For example, metric(ccc((1))) or metric(ccc((“y”))). See help documentation
for cases where options are supported, as well as the required format for those
options.
- seed(integer) - to set the pseudo-random number generator seed
- uid(varlist) - a variable list for clustered sampling/splitting. Note, the
variable list must be specified the order from highest to lowest level of
nesting of the data; cross-classified sampling is not currently supported.
- tpoint(string asis) - a numeric, td(), tc(), or tC() value.
- split(string asis) - a new variable name that will store the split
identifiers in the data. If a value is passed to the
split
, pstub
, or
results
options it will trigger the retain
option to be turned on. The
default value in the case where the retain
option is on and no value is passed
to split
is _xvsplit.
- results(string asis) - a stubname for storing estimation results. The name
provided cannot end in a number. If a value is passed to the
split
, pstub
,
or results
options it will trigger the retain
option to be turned on.
The default value in the case where the retain
option is on and no value is
passed to results
is xvres.
- noall - suppresses fitting the model to the entire training set. Note: this
is only applicable to cases where
kfold
> 1 (which includes xvloo).
- fitnm(string asis) - is used to name the collection storing the results;
the default is xvfit and only applies to users of Stata 17 and above.

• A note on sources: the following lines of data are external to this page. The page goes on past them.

-- ==== Sys2Proof/Machine/Step.lean ====
section
/-!
DEFINITION. One step of the block: the command at the front of the queue runs with the queue's rest; on an empty queue one period of CCLK
passes.
-/
namespace Sys2Proof.Machine

/-- One step (R38, R440): the oldest waiting command, or, where none waits, a tick of the hub. -/
def step (s : State) : Host.Outcome State Fault Refusal :=
  match s.pending with
  | [] => .next { s with hub := s.hub.tick }
  | c :: cs => exec c { s with pending := cs }

/-- The command that a word spells, put at the front of the queue; the state unchanged where it spells none. -/
def State.withFetchWord (s : State) (nbits w : Nat) : State :=
  match decodeTableWord nbits w with
  | some c => { s with pending := c :: s.pending }
  | none => s

end Sys2Proof.Machine
end

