-- ==== Sys2Proof/Certificates/Slice0/Obligations.lean ====
section
/-!
DEFINITION. The statements for the provers: what a step is, the frames of the families, and what each command of the table does.
-/
open Sys2Proof Sys2Proof.Machine

/-- A step takes the command at the front of the queue and runs it with the queue's rest; and every command of the table answers a next state, which
keeps the commands that wait. -/
def Obligations.StepRunsTheFrontCommand : Prop :=
  (∀ (c : Instr) (s : State), step { s with pending := c :: s.pending } = exec c s)
  ∧ (∀ (c : Instr) (s : State), ∃ h, exec c s = .next (s.withHub h))

/-- R38: nPOR_OUT's release sets the LTC to 0; with no command waiting a step is one cycle of CCLK, which counts the LTC by one while CCLK runs (the
model's choice, log entry 2: what a step on an empty queue does); and no command changes it but one that begins a start, which leaves CCLK stopped,
and the advance on wake from DORMANT. -/
def Obligations.TheLtcCountsCclk : Prop :=
  (∀ (s : State) (straps : BitVec 11), s.hub.time.cclk = false → s.hub.mode ≠ modeDormant →
    ∃ t, exec (.nporRelease straps) s = .next t ∧ t.hub.time.ltc = 0)
  ∧ (∀ (s : State), s.pending = [] → s.hub.time.cclk = false → step s = .next s)
  ∧ (∀ (s : State), s.pending = [] → s.hub.time.cclk = true →
    ∃ t, step s = .next t ∧ t.pending = [] ∧ (t.hub.time.ltc = s.hub.time.ltc + 1 ∨ t.hub.time.cclk = false))
  ∧ (∀ (c : Instr) (s t : State), exec c s = .next t →
    t.hub.time.ltc = s.hub.time.ltc ∨ t.hub.time.cclk = false ∨ ∃ rtc, c = .dormantWake rtc)

/-- What the machine is before nPOR_OUT first releases: no command waits, no octet of the post SRAM is listed, every object reads its default, the
LTC is 0 and CCLK stands, every function is off, the stall is free; and no word of bits spells a command. The values the spec does not give are the
model's choice (log entries 1, 5 and 9). -/
def Obligations.ResetLeavesTheBlock : Prop :=
  State.reset.pending = [] ∧ State.reset.sound = true ∧ (∀ a, Memory.read State.reset.hub.host.sram a = 0)
  ∧ (∀ k, State.reset.hub.obj k = dictDefault k)
  ∧ State.reset.hub.time.ltc = 0 ∧ State.reset.hub.time.cclk = false ∧ State.reset.hub.keeper.ready = false
  ∧ (∀ fid, (State.reset.hub.func fid).life = .off) ∧ State.reset.hub.num Obj.stallState = 0
  ∧ (∀ n w, decodeTableWord n w = none)

/-- Every step keeps a sound state sound: the post SRAM in its canonical form, addresses strictly rising within it and no octet listed that reads as an
unlisted one, and every waiting command well-formed. -/
def Obligations.EveryStepKeepsSound : Prop :=
  ∀ s t : State, s.sound = true → step s = .next t → t.sound = true

/-- Frames of the ring, the time unit and the power path. Each command answers a next state that keeps every block but its own, every octet of the
post SRAM and every object but its own block's and those a notice moves. A change of the ring's links, members or breaks may end fences whose target it
puts out of reach (R148), so those commands may also move the bridge, the queues and what waits at the switch, and their objects. All of them leave the
time unit alone but for its own commands, and those leave the ring alone; a loss of RING time takes its master from those heard, and the ring then
follows the next one (R119). -/
def Obligations.RingTimeAndPowerKeepToTheirBlocks : Prop :=
  (∀ (s : State) (west : Bool) (f : RingFrame) (src : Fin 128) (cls : Fin 2),
    ∀ c ∈ [Instr.ringBlockLockGained west, .beaconMissed, .insertionCreditPeriod west, .class01TokenRefill west, .delayReqRx west f,
        .delayRespRx west f, .seqWindowAgeExpired src cls],
      ∃ t, exec c s = .next t ∧ t.pending = s.pending ∧ t.hub.keepsBut s.hub [0x16]
        ∧ t.hub = { s.hub with ring := t.hub.ring, dict := t.hub.dict, host := t.hub.host, out := t.hub.out, rwb := t.hub.rwb })
  ∧ (∀ (s : State) (west : Bool) (f : RingFrame) (mid : Option RingFrame),
    ∀ c ∈ [Instr.ringLinkQualified west, .ringLockLoss ⟨west, mid⟩, .remoteFaultRx west, .bcnRx west f, .brkRx west f, .joinReqRx west f,
        .joinAckRx west f, .joinRefuseRx west f, .leaveRx west f, .helloRx west f, .stewardRankWaitExpired],
      ∃ t, exec c s = .next t ∧ t.pending = s.pending ∧ t.hub.keepsBut s.hub [0x16, 0x18, 0x19]
        ∧ t.hub = { s.hub with ring := t.hub.ring, bridge := t.hub.bridge, sw := t.hub.sw, dict := t.hub.dict, host := t.hub.host,
                               out := t.hub.out, rwb := t.hub.rwb })
  ∧ (∀ (s : State) (src : TimeSource) (ph : PhaseSource) (offset rate : Int) (utc : Option Int) (fraction : BitVec 32) (freq : Nat) (i : Fin 4) (b : Bool)
      (frac : Fin 5) (p : RegPath),
    ∀ c ∈ [Instr.timeSourceQualified src offset rate utc, .timeMapUpdate rate, .phcSourcePresent ph,
        .phcSourceLoss ph, .phcLockAchieved fraction freq, .phcAlignSlowDone, .phcRealign fraction freq, .phcCoastLimitExpired,
        .mainsZeroCrossing freq freq, .snap p, .tcapEdge i b frac, .toutTimedEdge i b],
      ∃ t, exec c s = .next t ∧ t.pending = s.pending ∧ t.hub.time.ltc = s.hub.time.ltc ∧ t.hub.keepsBut s.hub [0x14]
        ∧ t.hub = { s.hub with time := t.hub.time, dict := t.hub.dict, host := t.hub.host, out := t.hub.out, rwb := t.hub.rwb })
  ∧ (∀ (s : State) (src : TimeSource) (offset rate : Int) (utc : Option Int),
      ∃ t, exec (.timeSourceLossDeclared src offset rate utc) s = .next t ∧ t.pending = s.pending ∧ t.hub.time.ltc = s.hub.time.ltc
        ∧ t.hub.keepsBut s.hub (if src = .ring then [0x14, 0x16] else [0x14])
        ∧ t.hub = { s.hub with time := t.hub.time, dict := t.hub.dict, host := t.hub.host, out := t.hub.out, rwb := t.hub.rwb,
                               ring := { s.hub.ring with syncSeen := if src = .ring then t.hub.ring.syncSeen else s.hub.ring.syncSeen } })
  ∧ (∀ (s : State) (b : Bool) (m : PowerSample),
    ∀ c ∈ [Instr.feedQualified b m, .feedUndervoltage b m, .feedOvervoltage b m, .reverseCurrent b m, .deadTimeExpired m, .serviceFeedChange b m,
        .seatDebounced m, .seatRelease m, .rampComplete m, .rampTimeout m, .faultTimerExpired m, .breakerTrip m, .fastComparatorTrip m,
        .fetTemperatureTrip m, .coolExpired m, .pgQualified m, .pgWithdrawn m, .gateCheck m, .outputCheckFail m, .powerEventFetch, .retriesRestore],
      ∃ t, exec c s = .next t ∧ t.pending = s.pending ∧ t.hub.keepsBut s.hub [0x31]
        ∧ t.hub = { s.hub with power := t.hub.power, dict := t.hub.dict, host := t.hub.host, out := t.hub.out, rwb := t.hub.rwb })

- classes(integer) - is used to specify the number of classes for
classification models; default is 0 which is used to denote non-classification
models. Additionally, if using a binary outcome, remember that there are two
(2) classes.
- threshold(real) - positive outcome threshold for classification in binary
outcome models; default is 0.5.
- pstub(string asis) - a new variable name for predicted values. If a value
is passed to the
split
, pstub
, or results
options it will trigger the
retain
option to be turned on. The default value in the case where the
retain
option is on and no value is passed to pstub
is _xvpred. If the
variable _xvpred already exists a suffix based on the timestamp when the command
is executed is used.
- monitors(string asis) - zero or more function names from libxv or
user-defined functions. Optional arguments for the monitors function can be
passed as a matrix. For example, monitors(ccc((1)) mae((“y”)) rmse((1, 2, 3))).

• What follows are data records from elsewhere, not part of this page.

-- ==== Sys2Proof/Laws/Keeps.lean ====
section
/-!
SUPPORT. What no operation but the listed ones touches: for each operation on the hub that leaves the post SRAM and the LTC as they are, the
lemma that says so. Memory is written by Hub.sramWrite and cleared by a start; the LTC moves in Hub.tick, Hub.porRelease and Hub.dormantWake.
-/
namespace Sys2Proof.Machine

@[simp] theorem foldl_sram {α : Type} (g : Hub → α → Hub) (hg : ∀ h x, (g h x).host.sram = h.host.sram) (l : List α) (h : Hub) :
    (l.foldl g h).host.sram = h.host.sram := by
  induction l generalizing h with
  | nil => rfl
  | cons a l ih => rw [List.foldl_cons, ih, hg]
@[simp] theorem foldl_ltc {α : Type} (g : Hub → α → Hub) (hg : ∀ h x, (g h x).time.ltc = h.time.ltc) (l : List α) (h : Hub) :
    (l.foldl g h).time.ltc = h.time.ltc := by
  induction l generalizing h with
  | nil => rfl
  | cons a l ih => rw [List.foldl_cons, ih, hg]
@[simp] theorem foldr_sram {α : Type} (g : α → Hub → Hub) (hg : ∀ x h, (g x h).host.sram = h.host.sram) (l : List α) (h : Hub) :
    (l.foldr g h).host.sram = h.host.sram := by
  induction l with
  | nil => rfl
  | cons a l ih => rw [List.foldr_cons, hg, ih]
@[simp] theorem foldr_ltc {α : Type} (g : α → Hub → Hub) (hg : ∀ x h, (g x h).time.ltc = h.time.ltc) (l : List α) (h : Hub) :
    (l.foldr g h).time.ltc = h.time.ltc := by
  induction l with
  | nil => rfl
  | cons a l ih => rw [List.foldr_cons, hg, ih]
@[simp] theorem foldl_snd_sram {α β : Type} (g : β × Hub → α → β × Hub) (hg : ∀ h x, (g h x).2.host.sram = h.2.host.sram) (l : List α) (h : β × Hub) :
    (l.foldl g h).2.host.sram = h.2.host.sram := by
  induction l generalizing h with
  | nil => rfl
  | cons a l ih => rw [List.foldl_cons, ih, hg]
@[simp] theorem foldl_snd_ltc {α β : Type} (g : β × Hub → α → β × Hub) (hg : ∀ h x, (g h x).2.time.ltc = h.2.time.ltc) (l : List α) (h : β × Hub) :
    (l.foldl g h).2.time.ltc = h.2.time.ltc := by
  induction l generalizing h with
  | nil => rfl
  | cons a l ih => rw [List.foldl_cons, ih, hg]
@[simp] theorem foldl_fst_sram {α β : Type} (g : Hub × β → α → Hub × β) (hg : ∀ h x, (g h x).1.host.sram = h.1.host.sram) (l : List α) (h : Hub × β) :
    (l.foldl g h).1.host.sram = h.1.host.sram := by
  induction l generalizing h with
  | nil => rfl
  | cons a l ih => rw [List.foldl_cons, ih, hg]
@[simp] theorem foldl_fst_ltc {α β : Type} (g : Hub × β → α → Hub × β) (hg : ∀ h x, (g h x).1.time.ltc = h.1.time.ltc) (l : List α) (h : Hub × β) :
    (l.foldl g h).1.time.ltc = h.1.time.ltc := by
  induction l generalizing h with
  | nil => rfl
  | cons a l ih => rw [List.foldl_cons, ih, hg]
theorem foldl_keeps {α : Type} (g : Hub → α → Hub) (hg : ∀ h x, (g h x).host.sram = h.host.sram ∧ (g h x).time.ltc = h.time.ltc) (l : List α) (h : Hub) :
    (l.foldl g h).host.sram = h.host.sram ∧ (l.foldl g h).time.ltc = h.time.ltc :=
  ⟨foldl_sram g (fun h x => (hg h x).1) l h, foldl_ltc g (fun h x => (hg h x).2) l h⟩
@[simp] theorem when_sram (h : Hub) (c : Bool) (f : Hub → Hub) (hf : ∀ h, (f h).host.sram = h.host.sram) : (h.when c f).host.sram = h.host.sram := by
  unfold Hub.when; split; exact hf h; rfl
@[simp] theorem when_ltc (h : Hub) (c : Bool) (f : Hub → Hub) (hf : ∀ h, (f h).time.ltc = h.time.ltc) : (h.when c f).time.ltc = h.time.ltc := by
  unfold Hub.when; split; exact hf h; rfl
@[simp] theorem ite_sram (p : Prop) [Decidable p] (a b : Hub) : (if p then a else b).host.sram = if p then a.host.sram else b.host.sram := by split <;> rfl
@[simp] theorem ite_ltc (p : Prop) [Decidable p] (a b : Hub) : (if p then a else b).time.ltc = if p then a.time.ltc else b.time.ltc := by split <;> rfl
@[simp] theorem ite_snd' {β : Type} (p : Prop) [Decidable p] (a b : β × Hub) : (if p then a else b).2 = if p then a.2 else b.2 := by split <;> rfl
@[simp] theorem ite_fst' {β : Type} (p : Prop) [Decidable p] (a b : Hub × β) : (if p then a else b).1 = if p then a.1 else b.1 := by split <;> rfl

See help documentation for cases where options are supported, as well as the
required format for those options.
- valnm(string asis) - is used to name the collection storing the validation
results; default is xvval and only applies to users of Stata 17 and above.
- pmethod(string asis) - the method (statistic) to predict with the
out-of-sample/held-out data. Defaults to xb when
classes
== 0 and pr in all
other cases.
- popts(string asis) - an option that allows users to pass options to
the predict command in addition to the prediction statistic/method.
- display - display estimation and validation results in the results pane;
default is off
- retain - retains the
split
and pstub
variables and stored estimation
results after execution. If this option is specified without arguments passed
to the split
, pstub
, or results
options, the default names are used for
them.
Phase Specific Commands
splitit
splitit # [#] [if] [in] [, Uid(varlist) TPoint(string asis) KFold(integer 1)
SPLit(string asis) loo ]
Syntax and options
- # [#] - At least one numeric value in [0, 1]. A single value is used for
train/test splits. Two values are used for train/validate/test splits. The sum
of the two values must be <= 1.
- uid(varlist) - A user specified varlist used to identify units
when splitting the data. When this is populated all records associated with the
unit identifier will be added to the train/validate/test split. If a time point
is also specified, the time point threshold should retain only cases up to the
specified time.
- tpoint(string asis) - A user specified time value that will be used
to split the data into train/validation/test sets. Requires the data to be
-xt/tsset-. If a panel variable is defined in -xtset- it will be used to ensure the
split includes entire records prior to the time period used for the split. If
-uid- is also specified, it must include the panel variable.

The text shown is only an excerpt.